Several parts of classical frame theory for structured function systems (e.g. Gabor systems and generalized shift-invariant systems on \(R^s\)) have parallel versions on locally compact abelian (LCA) groups. For example, the Ron and Shen theory for shift-invariant spaces was generalized to this setting by C. Cabrelli and V. Paternostro [J. Funct. Anal. 258, No. 6, 2034–2059 (2010; Zbl 1190.43003)], while the equations characterizing Parseval frames via generalized shift-invariant systems were obtained in the LCA group setting by G. Kutyniok and D. Labate [Colloq. Math. 106, No. 2, 197–220 (2006; Zbl 1113.43008)]. The paper under review considers a class of functions, called Fourier-like systems, defined on an LCA group by letting a class of modulation operators act on a given countable collection of functions.

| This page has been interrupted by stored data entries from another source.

-- ==== Sys2Proof/Tests/Slice0.lean ====
section
/-! SUPPORT. Tests: the checks of WellFormed refuse an ill-formed command each, the manual's worked examples come out as it prints
them, and every claim with hypotheses has a concrete state that meets them (the `witness_` theorems, each named after its claim). -/

set_option Elab.async false

namespace Sys2Proof.Tests

open Sys2Proof Sys2Proof.Machine

/-! ### Helpers -/

/-- The state a command leaves. -/
def after (c : Instr) (s : State) : State := match exec c s with
  | .next t => t
  | _ => s

/-- The state a step without a command leaves. -/
def idled (s : State) : State := match step { s with pending := [] } with
  | .next t => t
  | _ => s

/-- A request of this kind with this body, tag 7. -/
def request (kind : Nat) (body : List Word) : Request := ⟨BitVec.ofNat 32 (kind * 67108864 + body.length * 2097152 + 7), body⟩

/-- The state with this one request waiting. -/
def asking (r : Request) (s : State) : State := { s with req := { s.req with queue := [r] } }

/-- The result of the one completion posted, and its status. -/
def answer (s : State) : Option (Status × List Word) := s.req.completions.getLast?.map (fun c => (c.status, c.result))

/-- A unit A in this role, with this link state, started and with carrier unless the link is DOWN. -/
def unitIn (role : Role) (link : LinkState) : State :=
  let s := State.reset
  { s with
    arb := { s.arb with role := role }
    port := { s.port with
      link := link
      carrier := decide (link ≠ .down)
      heartbeat := if link = .up then some 0 else none
      silence := if link = .up then some 0 else none }
    driver := { s.driver with pattern := role.pattern } }

/-- The key of the worked hash (section 1.2). -/
def key1 : Key := ⟨0, 6, 0xC0A80114, 40000, 0xCB007105, 443⟩

/-- The TCP part of the worked cases (section 2.8). -/
def tcp1 : TcpPart := ⟨⟨4294950000, 5000, 65535, 2⟩, ⟨900000, 950000, 65535, 7⟩⟩

/-- The record of the worked cases (section 2.8), without a NAT part. -/
def rec1 : Record where
  key := key1
  home := none
  cls := 3
  pinned := false
  deadline := 12290
  deadlineSent := 12290
  lastTouch := 10500
  rate := 12000
  stamp := 10500
  baseEpoch := 6
  seenEpoch := 6
  seenOut := false
  seenIn := false
  source := .peer
  nat := none
  tcp := some tcp1
  marks := ⟨false, false, false⟩

/-- The state with this record LIVE in slot 16,112 at version 31, at this tick. -/
def holding (r : Record) (tick : Word) (s : State) : State :=
  { s with table := [(16112, ⟨31, .live r⟩)], aging := { s.aging with ticks := tick } }

/-- The unit of section 2.8: it took over at tick 10,509, epoch 7, with no relation. -/
def taken : State :=
  let s := holding rec1 10510 (unitIn .takeover .hello)
  { s with arb := { s.arb with epoch := 7, takeoverTick := 10509, grace := 600 } }

/-- A CHECK by slot 16,112. -/
def checkRequest (flags : Nat) (seq len window ack : Nat) : Request :=
  request 7 [BitVec.ofNat 32 (16112 * 65536 + flags), 0, 0, 0, 0, BitVec.ofNat 32 seq, BitVec.ofNat 32 (window * 65536 + len),
    BitVec.ofNat 32 ack]

/-- An ACTIVE unit with a relation UP and the record LIVE. -/
def active : State := holding rec1 10510 (unitIn .active .up)

/-- A delta queue of `n` entries, in slots 0 upward. -/
def queueOf (n : Nat) : List Entry := (List.range n).map (fun i => ⟨i, .change⟩)

/-! ### WellFormed refuses -/

theorem test_wf_phase : Instr.wf (.helloPacing 25000) = false ∧ Instr.wf (.transmitDone 24999) = true := by decide +kernel
theorem test_wf_sample_phase : Instr.wf (.midBitSample 25000 true) = false := by decide +kernel
theorem test_wf_edge_phase : Instr.wf (.lineRepetitionJudged 25000 0) = false ∧ Instr.wf (.lineRisingEdge 25000 0) = false := by
  decide +kernel
theorem test_wf_payload : Instr.wf (.deltaReceived (List.replicate 1501 0)) = false := by decide +kernel
theorem test_wf_rejected_payload : Instr.wf (.frameRejected 34998 true true (List.replicate 1501 0)) = false := by decide +kernel
theorem test_wf_offset_taken : Instr.wf (.ignoredWindowWrite 16 0) = false ∧ Instr.wf (.ignoredWindowWrite 3 0) = false ∧
    Instr.wf (.ignoredWindowWrite 32 0) = false ∧ Instr.wf (.ignoredWindowWrite 20 0) = true := by decide +kernel

/-! ### Keys, windows and rates (chapters 1 and 2) -/

/-- Section 1.2, the worked hash. -/
theorem test_worked_hash : key1.hash0 0 = 0x97E871AC ∧ key1.bucket 0 = 4028 := by decide +kernel

/-- R4: ICMP keeps the inside port, another protocol neither. -/
theorem test_normalise : (Key.normalise ⟨1, 1, 2, 3, 4, 5⟩) = ⟨1, 1, 2, 3, 4, 0⟩ ∧
    (Key.normalise ⟨1, 47, 2, 3, 4, 5⟩) = ⟨1, 47, 2, 0, 4, 0⟩ := by decide +kernel

/-- R27: two values half the count apart are each earlier than the other. -/
theorem test_half_the_count : signedDiff (2147483648 : Word) 0 = -2147483648 ∧
    signedDiff (0 : Word) 2147483648 = -2147483648 ∧ signedDiff (5 : Word) 4294967295 = 6 := by decide +kernel

/-- Section 2.4, slack at a glance: lines 1, 2, 4 and 6. -/
theorem test_slack_table :
    looseSlack 65536 16777216 12000 (lagOf 10509 10500) = 120000 ∧ looseSlack 65536 16777216 3000 (lagOf 10509 10489) = 65536 ∧
    looseSlack 65536 16777216 100 (lagOf 10509 9000000) = 409600 ∧
    looseSlack 65536 16777216 65535 (lagOf 10509 0) = 16777216 ∧ looseSlack 1000000 500000 1 5 = 500000 := by decide +kernel

/-- Section 2.7, the worked rate sequence. -/
theorem test_rate_sequence : smoothedRate 12000 150000 20010 20000 = 12375 ∧ smoothedRate 12375 0 20015 20010 = 10828 ∧
    smoothedRate 10828 10000000 20016 20015 = 17666 ∧ smoothedRate 17666 4000 20016 20016 = 15957 := by decide +kernel

/-- The unit after case 1 of section 2.8. -/
def case1 : State := after .check (asking (checkRequest 1 60000 1400 0 0) taken)
/-- After case 2. -/
def case2 : State := after .check (asking (checkRequest 21 960000 1000 512 61400) case1)
/-- After case 3. -/
def case3 : State := after .check (asking (checkRequest 1 61400 1400 0 0) case2)

/-- Section 2.8, case 1: PASS_LOOSE, slack 120,000, edge 61,400, version 32. -/
theorem test_check_case1 : answer case1 = some (.ok, [16112, 32, 1, 1, 120000, 0, 61400]) := by decide +kernel
/-- Case 2: PASS_LOOSE; wend_OUT 126,936, maxwin_OUT 65,536, and the record goes tight. -/
theorem test_check_case2 : answer case2 = some (.ok, [16112, 33, 1, 1, 120000, 0, 961000]) ∧
    ((case2.slot 16112).live?.bind (·.tcp)) = some ⟨⟨61400, 126936, 65536, 2⟩, ⟨961000, 950000, 65535, 7⟩⟩ := by decide +kernel
/-- Case 2 with the ack beyond the slack: ACK_AHEAD, the record unchanged. -/
theorem test_check_ack_ahead :
    answer (after .check (asking (checkRequest 21 960000 1000 512 191400) case1)) =
      some (.ok, [16112, 32, 4, 1, 120000, 0, 900000]) := by decide +kernel
/-- Case 3: judged tight, PASS. -/
theorem test_check_case3 : answer case3 = some (.ok, [16112, 34, 0, 0, 0, 0, 62800]) := by decide +kernel
/-- Case 4: half the space away reads as behind, BELOW. -/
theorem test_check_case4 : answer (after .check (asking (checkRequest 5 2148444648 0 0 0) case3)) =
    some (.ok, [16112, 34, 2, 0, 0, 0, 961000]) := by decide +kernel
/-- On a tight record the segment of case 1 gives ABOVE. -/
theorem test_check_tight_above : answer (after .check (asking (checkRequest 1 60000 1400 0 0)
    { taken with arb := { taken.arb with epoch := 6 } })) = some (.ok, [16112, 31, 3, 0, 0, 0, 4294950000]) := by decide +kernel
/-- R31: BAD_SLOT echoes the slot. -/
theorem test_check_bad_slot : answer (after .check (asking (request 7 [0x42000001, 0, 0, 0, 0, 0, 0, 0]) taken)) =
    some (.badSlot, [16896]) := by decide +kernel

Via the Fourier transform these systems correspond to generalized shift-invariant systems. The focus is on simple sufficient conditions and explicit constructions, rather than on characterizations. In particular, the authors derive sufficient conditions for such a class of functions to form a Bessel sequence or a frame and for two such systems to be dual frames. The constructions are based on a generalization of the classical B-splines to the setting of LCA groups that were obtained independently by S. Dahlke [in: Wavelets, images, and surface fitting. Papers from the 2nd international conference on curves and surfaces, held in Chamonix-Mont-Blanc, France, 1993. Wellesley, MA: A K Peters. 141–156 (1994; Zbl 0834.43004)] and V. M. Tikhomirov [Russ. Math. Surv. 49, No. 3, 200–201 (1994); translation from Usp. Mat. Nauk 49, No. 3(297), 193–194 (1994; Zbl 0848.41010)]. These constructions show that the theory is applicable in practice on LCA groups, not just on the formal level of deriving the theorems.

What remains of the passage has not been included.